▶ [Instructions for the task]: Only the stretch of the listing below that runs from the line with "64).map fun j =>" through the line with "def execVfmaF32 (o" is to be printed, exactly and with both ends.
· · ·
-- ==== Sys2Proof/Machine/Vector.lean ====
section
/-!
DEFINITION. The meanings of the V slot (R152 to R168): element-wise arithmetic, compares into masks, estimates, reductions,
lane movement, mask logic and conversions.
-/

namespace Sys2Proof.Machine

/-! ## Shapes shared by many instructions -/

/-- Bits of one element. -/
def ElemFmt.width : ElemFmt → Nat | .f32 => 32 | .bf16 => 16

/-- The mask of an operation: all ones where it has none. -/
def Ctx.rdMk (c : Ctx) (n : Nat) (mk : Option MReg) : Eff W64 :=
  match mk with | some m => c.rdM n m | none => .ok (BitVec.allOnes 64)

/-- vd as the word sees it, where the operation reads it; zeros where it does not. -/
def Ctx.rdOld (c : Ctx) (n : Nat) (vd : VReg) (reads : Bool) : Eff VBits := if reads then c.rdV n vd else .ok 0#2048

/-- A floating element-wise instruction with two sources (R153, R154). `g` takes the environment, the draw, and the
elements of va, vb and vd. `rounds` says whether its active elements step lfsr under the stochastic mode. -/
def vecFp (s : State) (o : VaOp) (fm : ElemFmt) (rounds readsVd : Bool)
    (g : FpEnv → Nat → Nat → Nat → Nat → Nat × Flags) : Out :=
  onCtx s fun f c =>
    let n := f.ent.word
    (c.rdEnv n).bind fun env => (c.rdV n o.va).bind fun a => (c.rdV n o.vb).bind fun b =>
    (c.rdMk n o.mk).bind fun mk => (c.rdOld n o.vd (readsVd || o.mk.isSome)).bind fun d =>
    let st := rounds && env.stoch
    (c.drawsFrom f st).bind fun l =>
      let w := fm.width
      let as := vElems w a
      let bs := vElems w b
      let ds := vElems w d
      let r := runElems st ((List.range (2048 / w)).map fun i =>
        ⟨laneAct w mk i, ds.getD i 0, fun x => g env x (as.getD i 0) (bs.getD i 0) (ds.getD i 0)⟩) l
      .ok ((c.putV f.ent.id o.vd (ofElems w r.vals)).flagged f r.flags r.steps)

/-- A floating element-wise instruction with one source that does not round under RM (R154, R157). -/
def vecFp1 (s : State) (o : VuOp) (fm : ElemFmt) (g : FpEnv → Nat → Nat × Flags) : Out :=
  onCtx s fun f c =>
    let n := f.ent.word
    (c.rdEnv n).bind fun env => (c.rdV n o.va).bind fun a => (c.rdMk n o.mk).bind fun mk =>
    (c.rdOld n o.vd o.mk.isSome).bind fun d =>
      let w := fm.width
      let as := vElems w a
      let ds := vElems w d
      let r := runElems false ((List.range (2048 / w)).map fun i =>
        ⟨laneAct w mk i, ds.getD i 0, fun _ => g env (as.getD i 0)⟩) 0#32
      .ok ((c.putV f.ent.id o.vd (ofElems w r.vals)).flagged f r.flags 0)

/-- An integer or bit-level instruction on 32-bit lanes (R155). -/
def vecInt (s : State) (o : VaOp) (g : W32 → W32 → W32) : Out :=
  onCtx s fun f c =>
    let n := f.ent.word
    (c.rdV n o.va).bind fun a => (c.rdV n o.vb).bind fun b => (c.rdMk n o.mk).bind fun mk =>
    (c.rdOld n o.vd o.mk.isSome).bind fun d =>
      .ok (c.putV f.ent.id o.vd (ofLanes ((List.range 64).map fun j =>
        if mk.getLsbD j then g (lane a j) (lane b j) else lane d j)))

/-! ## Element-wise arithmetic (R154, R155) -/

def execVaddF32 (o : VaOp) (s : State) : Out := vecFp s o .f32 true false fun e r a b _ => fpAdd .f32 e r a b
def execVsubF32 (o : VaOp) (s : State) : Out := vecFp s o .f32 true false fun e r a b _ => fpSub .f32 e r a b
def execVmulF32 (o : VaOp) (s : State) : Out := vecFp s o .f32 true false fun e r a b _ => fpMul .f32 e r a b
def execVfmaF32 (o : VaOp) (s : State) : Out := vecFp s o .f32 true true fun e r a b d => fpFma .f32 e r a b d
def execVminF32 (o : VaOp) (s : State) : Out := vecFp s o .f32 false false fun e _ a b _ => fpMinMax false .f32 e a b
def execVmaxF32 (o : VaOp) (s : State) : Out := vecFp s o .f32 false false fun e _ a b _ => fpMinMax true .f32 e a b
def execVabsF32 (o : VuOp) (s : State) : Out := vecFp1 s o .f32 fun e a => fpAbsNeg false .f32 e a
def execVnegF32 (o : VuOp) (s : State) : Out := vecFp1 s o .f32 fun e a => fpAbsNeg true .f32 e a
· · ·
▶ [Response for this exercise]:
      .ok (c.putV f.ent.id o.vd (ofLanes ((List.range 64).map fun j =>
        if mk.getLsbD j then g (lane a j) (lane b j) else lane d j)))

/-! ## Element-wise arithmetic (R154, R155) -/

def execVaddF32 (o : VaOp) (s : State) : Out := vecFp s o .f32 true false fun e r a b _ => fpAdd .f32 e r a b
def execVsubF32 (o : VaOp) (s : State) : Out := vecFp s o .f32 true false fun e r a b _ => fpSub .f32 e r a b
def execVmulF32 (o : VaOp) (s : State) : Out := vecFp s o .f32 true false fun e r a b _ => fpMul .f32 e r a b
def execVfmaF32 (o : VaOp) (s : State) : Out := vecFp s o .f32 true true fun e r a b d => fpFma .f32 e r a b d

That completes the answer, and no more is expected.